**Exercise:** From the records below, copy out exactly the lines from the one containing "uxlNow := false" to the one containing "else s.when (8 ≤ x.losRun)", both included. Add nothing else.

**Stored data entries:**

--

/-- A valid allocation at a frame instant: one history entry more where feature 5 is accepted, its report one frame older (R178, R179,
R199, R215). -/
def Alloc.instant (hist : Bool) (a : Alloc) : Alloc :=
  if !a.valid then a
  else if !hist then { a with used := 0, age := min 63 (a.age + 1) }
  else
    let h := (a.histEntry :: a.hist).take 16
    { a with hist := h, histCount := min 15 (a.histCount + 1), histValid := a.histValid || h.length == 16, used := 0
             age := min 63 (a.age + 1) }

/-- The runs that set and clear dLOS at the end of a frame; frames that do not qualify are skipped (R112). -/
def UbPort.losEnd (x : UbPort) : UbPort :=
  if !x.qualify then x
  else if x.found then { x with losRun := 0, losClear := x.losClear + 1, qualify := false, found := false }
  else { x with losRun := x.losRun + 1, losClear := 0, qualify := false, found := false }

/-- The receiver of port p at the end of a frame: dLOS and dUXL (R112); with no burst armed it lies in electrical idle (R90).
(DEDUCED, safe: log entry 80.) -/
def State.rxEnd (s : State) (p : Nat) : State :=
  if s.portDown 2 p then s
  else
    let x := (s.rx p).losEnd
    let u := (x.uxlNow :: x.uxl).take 16
    let s := s.setRx p { x with uxl := u, uxlNow := false }
    let s := s.when (s.receiving p && x.armed.isEmpty) (·.wr F.UB_TREE_STATUS_idle 1 p)
    let s := if s.treeHas p 0 then s.when (2 ≤ x.losClear) (·.treeDefect p 0 false)
      else s.when (8 ≤ x.losRun) (·.treeDefect p 0 true)
    if s.treeHas p 2 then s.when (u.length == 16 && !u.any id) (·.treeDefect p 2 false)
    else s.when (8 ≤ (u.filter id).length) (·.treeDefect p 2 true)

/-- The second that dSD watches, at its end: the ratio of a second with coded bits is judged (R112). sd_exp below 2 acts as 2.
(DEDUCED, safe: log entry 106.) -/
def Degrade.roll (x : Degrade) (run e : Nat) : Degrade :=
  if x.coded = 0 || run < x.start + second then x
  else { high := decide (x.coded < x.corrected * 10 ^ e)
         low := if x.corrected * 10 ^ (e + 1) < x.coded then x.low + 1 else 0 }

/-- A terminal at the end of a frame: whether its bursts held an uncorrectable codeword, what dSD watches (R112). -/
def TermRx.frameEnd (run e : Nat) (x : TermRx) : TermRx :=
  let x := { x with sd := x.sd.roll run e }
  match x.uncNow with
  | none => x
  | some b => { x with unc := (b :: x.unc).take 16, uncNow := none, uncAt := if x.uncHolds then run else x.uncAt }

/-- The upstream at a frame instant. -/
def State.upstreamEnd (s : State) : State :=
  let s := State.each 64 State.rxEnd s
  let s := { s with termRx := s.termRx.mapAll {} (fun _ x => x.frameEnd s.ts.run (max 2 (s.rd F.UB_THRESH_sd_exp))) }
  if s.blkDown 3 then s else { s with allocs := s.allocs.mapAll {} (fun _ a => a.instant (s.feat 5)) }

/-! ### The map of the frame (R57, R162 to R166, R381, R391) -/

/-- Frame m is one of the two after a promotion. -/
def State.justPromoted (s : State) (m : Nat) : Bool :=
  match s.pr.promoted with
  | some f => m == (f + 1) % 2 ^ 32 || m == (f + 2) % 2 ^ 32
  | none => false

/-- Why no map was sealed for frame m of the tree of port p, where a pitch was due for it (R163, R164): as the pitch ended; 1
where it has not sealed by now; 4 for the two frames after a promotion (R391); no frame is held while gp_en is 0. (DEDUCED, unsafe: log entry 77.) -/
def State.holdReason (s : State) (p m : Nat) : Option Nat :=
  let n := s.pitchTree p
  if !s.on F.GE_TREE_CFG_gp_en n then none
  else match (s.tree n).due.get none m with
    | some r => some (if r = 0 then 1 else r)
    | none => if s.justPromoted m then some 4 else none

/-- A held frame of tree n (R164): counted, and the first of a run reported. last_reason is the outcome of the last pitch, and 4 for a
frame that no engine of this device served after a promotion (R163, R391). -/
def State.holdFrame (s : State) (n r : Nat) : State :=
  let t := s.tree n
  let s := s.when (r == 4 && (t.due.get none s.ts.frame).isNone) (·.wr F.GE_TREE_STATUS_last_reason 4 n)
  let s := (s.setTree n { t with holdRun := t.holdRun + 1 }).bump F.GE_TREE_STATUS_consec_holds 1 n
  (s.bump F.GE_TREE_HOLD_holds 1 n).when (t.holdRun == 0) (·.raise 3 n 0x2001 r)

/-- A sealed map ends the run of holds of tree n (R164). -/
def State.holdEnd (s : State) (n : Nat) : State :=
  let t := s.tree n
  if t.holdRun = 0 then s
  else ((s.setTree n { t with holdRun := 0 }).wr F.GE_TREE_STATUS_consec_holds 0 n).raise 3 n 0x2002 t.holdRun

/-- Port p takes the map of frame m into its frame: the map sealed for it, or the one it transmitted last (R162); the receiver
takes its hints, on a standby none of a map that did not arrive (R85, R381). Pitches due and maps sealed for this frame are done with. -/
def State.takeMap (s : State) (p m : Nat) : State :=
  let x := s.port p
  let n := s.pitchTree p
  match x.maps.get none m with
  | some map =>
    let good := x.goodMaps + 1
    let s := s.setPort p { x with map := some map, heldMap := false, maps := x.maps.set none m none, goodMaps := good }
    let s := s.setRx p ((s.rx p).hint (some map) false)
    let s := s.when (s.tpHas p 1 && decide (16 ≤ good)) (·.tpDefect p 1 false)
    s.when (p == n && !s.isStandby) (·.holdEnd n)
  | none =>
    let late := s.isStandby && s.on F.GE_TREE_CFG_gp_en n
    let why := if s.isStandby || !((s.tree n).everSealed || x.map.isSome) then none else s.holdReason p m
    let s := s.setPort p { x with heldMap := late || why.isSome, goodMaps := if why.isSome then 0 else x.goodMaps }
    let s := s.setRx p ((s.rx p).hint (if late then none else x.map) why.isSome)
    match why with
    | none => s
    | some k => (s.tpDefect p 1 true).when (p == n) (·.holdFrame n k)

--

**Finished exercise:**
    let s := s.setRx p { x with uxl := u, uxlNow := false }
    let s := s.when (s.receiving p && x.armed.isEmpty) (·.wr F.UB_TREE_STATUS_idle 1 p)
    let s := if s.treeHas p 0 then s.when (2 ≤ x.losClear) (·.treeDefect p 0 false)
      else s.when (8 ≤ x.losRun) (·.treeDefect p 0 true)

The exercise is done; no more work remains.